14 愛称のほうが、自然にきこえる
小雨降りしきる中、レインのピアノが優しい音を奏でる。
エウルナリアは、椅子に座らずに立ったまま、《屋根》と呼ばれる反響部分の蓋を閉じたグランドピアノに凭れかかり、さらに頭を乗せ、頬をくっつけて聴いていた。
――つまり、枕のように。
かなり行儀わるいが、こうしているとピアノの中で鍵盤に連動して動くハンマーや、打ち鳴らされた弦の振動がそのまま伝わってきて楽しい。…ただし静かな曲調に限る。
長い睫毛で伏せられた瞳は、なかなか開かない。眠っているようにも見えたが、起きていることは、時々リズムに合わせてトン、トンと軽く指が拍子を取っていることから窺えた。

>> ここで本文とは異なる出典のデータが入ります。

-- ==== Sys2Proof/Laws/BaseOps4.lean ====
section
/-!
SUPPORT. Laws/BaseOps4.lean: one lemma for each operation of the files of Machine/ named here, saying that it leaves
    the base of the state alone (LinkLayer, Lane, Events, Keeper, Firmware).
-/

namespace Sys2Proof.Laws

open Sys2Proof Sys2Proof.Machine

set_option Elab.async false
set_option linter.unnecessarySeqFocus false
set_option linter.unreachableTactic false
set_option linter.unusedTactic false
set_option linter.unusedSimpArgs false
set_option linter.unusedVariables false

@[simp] theorem base_takeFw (f : State → State) (s) (h : base (f s) = base s) : base (takeFw f s) = base s := by
  unfold takeFw
  (repeat' split) <;> simp [h]

@[simp] theorem base_countBits (n) (s) : base (countBits n s) = base s := by
  simp [countBits, apply_ite base, apply_ite Prod.snd]

@[simp] theorem base_seedPattern (n) (s) : base (seedPattern n s) = base s := by
  simp [seedPattern, apply_ite base, apply_ite Prod.snd]

@[simp] theorem base_applyPattern (anew) (n) (s) : base (applyPattern anew n s) = base s := by
  simp [applyPattern, apply_ite base, apply_ite Prod.snd]

@[simp] theorem base_applyLoop (n) (s) : base (applyLoop n s) = base s := by
  unfold applyLoop
  (repeat' split) <;> simp [apply_ite base, apply_ite Prod.snd, *]

@[simp] theorem base_standInTest (k) (s) : base (standInTest k s) = base s := by simp [standInTest]

@[simp] theorem base_monitorBack (n) (s) : base (monitorBack n s) = base s := by
  simp [monitorBack, apply_ite base, apply_ite Prod.snd]

@[simp] theorem base_wakeRx (k) (s) : base (wakeRx k s) = base s := by
  simp [wakeRx, apply_ite base, apply_ite Prod.snd]

@[simp] theorem base_alignedInTest (k) (s) : base (alignedInTest k s) = base s := by
  simp [alignedInTest, apply_ite base, apply_ite Prod.snd]

@[simp] theorem base_wakeBurst (k) (drain) (s) : base (wakeBurst k drain s) = base s := by
  simp [wakeBurst, apply_ite base, apply_ite Prod.snd]

@[simp] theorem base_padFrame (k) (n) (s) : base (padFrame k n s) = base s := by
  simp [padFrame, apply_ite base, apply_ite Prod.snd]

@[simp] theorem base_dozeTx (k) (s) : base (dozeTx k s) = base s := by
  simp [dozeTx, apply_ite base, apply_ite Prod.snd]

@[simp] theorem base_completeFrame (k) (s) : base (completeFrame k s) = base s := by
  simp [completeFrame, apply_ite base, apply_ite Prod.snd]

@[simp] theorem base_backToCommas (n) (s) : base (backToCommas n s) = base s := by
  simp [backToCommas]

@[simp] theorem base_endIdle (n) (s) : base (endIdle n s) = base s := by
  unfold endIdle
  dsimp only
  (repeat' split) <;> simp

@[simp] theorem base_sendPattern (n) (s) : base (sendPattern n s) = base s := by
  unfold sendPattern
  split <;> simp

@[simp] theorem base_tickLane (n) (s) : base (tickLane n s) = base s := by simp [tickLane]

/-- A tick changes the time alone. -/
theorem base_tick (s) : base (tick s) = { base s with now := s.now + 1 } := by
  unfold tick
  dsimp only
  rw [base_each _ _ _ (fun _ _ => base_completeFrame _ _), base_each _ _ _ (fun _ _ => base_tickLane _ _), base_mk]
  rfl

theorem base_onTile (k) (f : State → State) (s) (h : base (f s) = base s) : base (onTile k f s) = base s := by
  unfold onTile
  (repeat' split) <;> simp [h]

@[simp] theorem base_askTaps (active) (n) (s) : base (askTaps active n s) = base s := by
  simp [askTaps, apply_ite base, apply_ite Prod.snd]

@[simp] theorem base_askInService (n) (s) : base (askInService n s) = base s := by
  simp [askInService, apply_ite base, apply_ite Prod.snd]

――まるで、寝ている猫が尻尾だけ、気まぐれに上下させているように。
手元から顔を上げないまま、奏でるメロディーを途切れさせることなく、レインはそっと主に問いかけた。
「…エウルナリア様、何かありましたか?」
「ん…?うん。そうだねぇ。あったというか……
最近、お父様がお疲れみたいでね…」
ぱち、と開いた夢みるような青い瞳が、ぼんやりと栗色の髪の少年に向けられる。見てはいるが、見ていない。考え事をしているとき特有の目だった。
「たぶん、私のせいなの」
「エルゥ様の?…て、あっ!す、すみません。つい…!」
急に、派手にミスタッチをしたかと思うと不協和音が鳴り、レインの演奏が止まった。間違えて主を愛称で呼んでしまったことに驚いているようだ。十歳の子どもにしては、長く節の目立つ指の手が、彼自身の口を塞いでいる。
(いやいや、塞いでももう、出ちゃってるから)
エウルナリアは、従者の少年が口にした自分の愛称があまりにも違和感がなかったので、謝られてから気がついた。
むしろ、演奏を急に止められたことのほうが気になった。
――振動がない。鳴らないピアノはつまらない。
「いいよ。二人でいるときは、エルゥで。呼びにくいでしょ?私の名前、長いもの」
「ですが」
「今さらだよ。私も、あんまり人前以外でお淑やかにするの、本当は苦手だもの。レインは、従者だからずっと一緒にいてくれるでしょ?お互いに無理のないほうが、いいよ」
「……」
(え、返事がない)
「!…あ……ごめんね。ひょっとして嫌だった?本当は、私の従者、つらい?」
だとしたら、かなりショックだ。
思わず青ざめたエウルナリアは、ばっと顔を上げると真摯な面差しになり、少年に問いかける。
レインは、途端に真っ赤な顔をぶんぶん、と左右に勢いよく振って、激しく否定した。
「ま、まさか…!あり得ません。僕は、エウルナリア様の従者になれて、すごく嬉しいんです!嫌がってなんかいませんっ!本当に!」
必死だ。こんなに必死なレインは初めて見た。――初めて会ったのも、ついこの間だが。
「…エルゥ」
「…はい?」
「エルゥ。一度呼べたんだもの。呼べるでしょ?」
「!~っ…」
「ね。はやく呼んで。それから、さっきの曲、もう一回弾いて?まだ聴きたい」
こうなった主は決して折れないと、既に感覚でわかっていた従者の少年は、しばらく煩悶する――が、やがて眉尻を下げて困ったような笑顔になり、観念した。
「…わかりました、エルゥ様。…ただし、二人でいる時だけです」
再び、ピアノが鳴りはじめる。少し音が震えているのは見逃してあげよう。
エウルナリアは嬉しそうに微笑み、もう一度ピアノに頬をつけると、幸せそうに目を瞑った。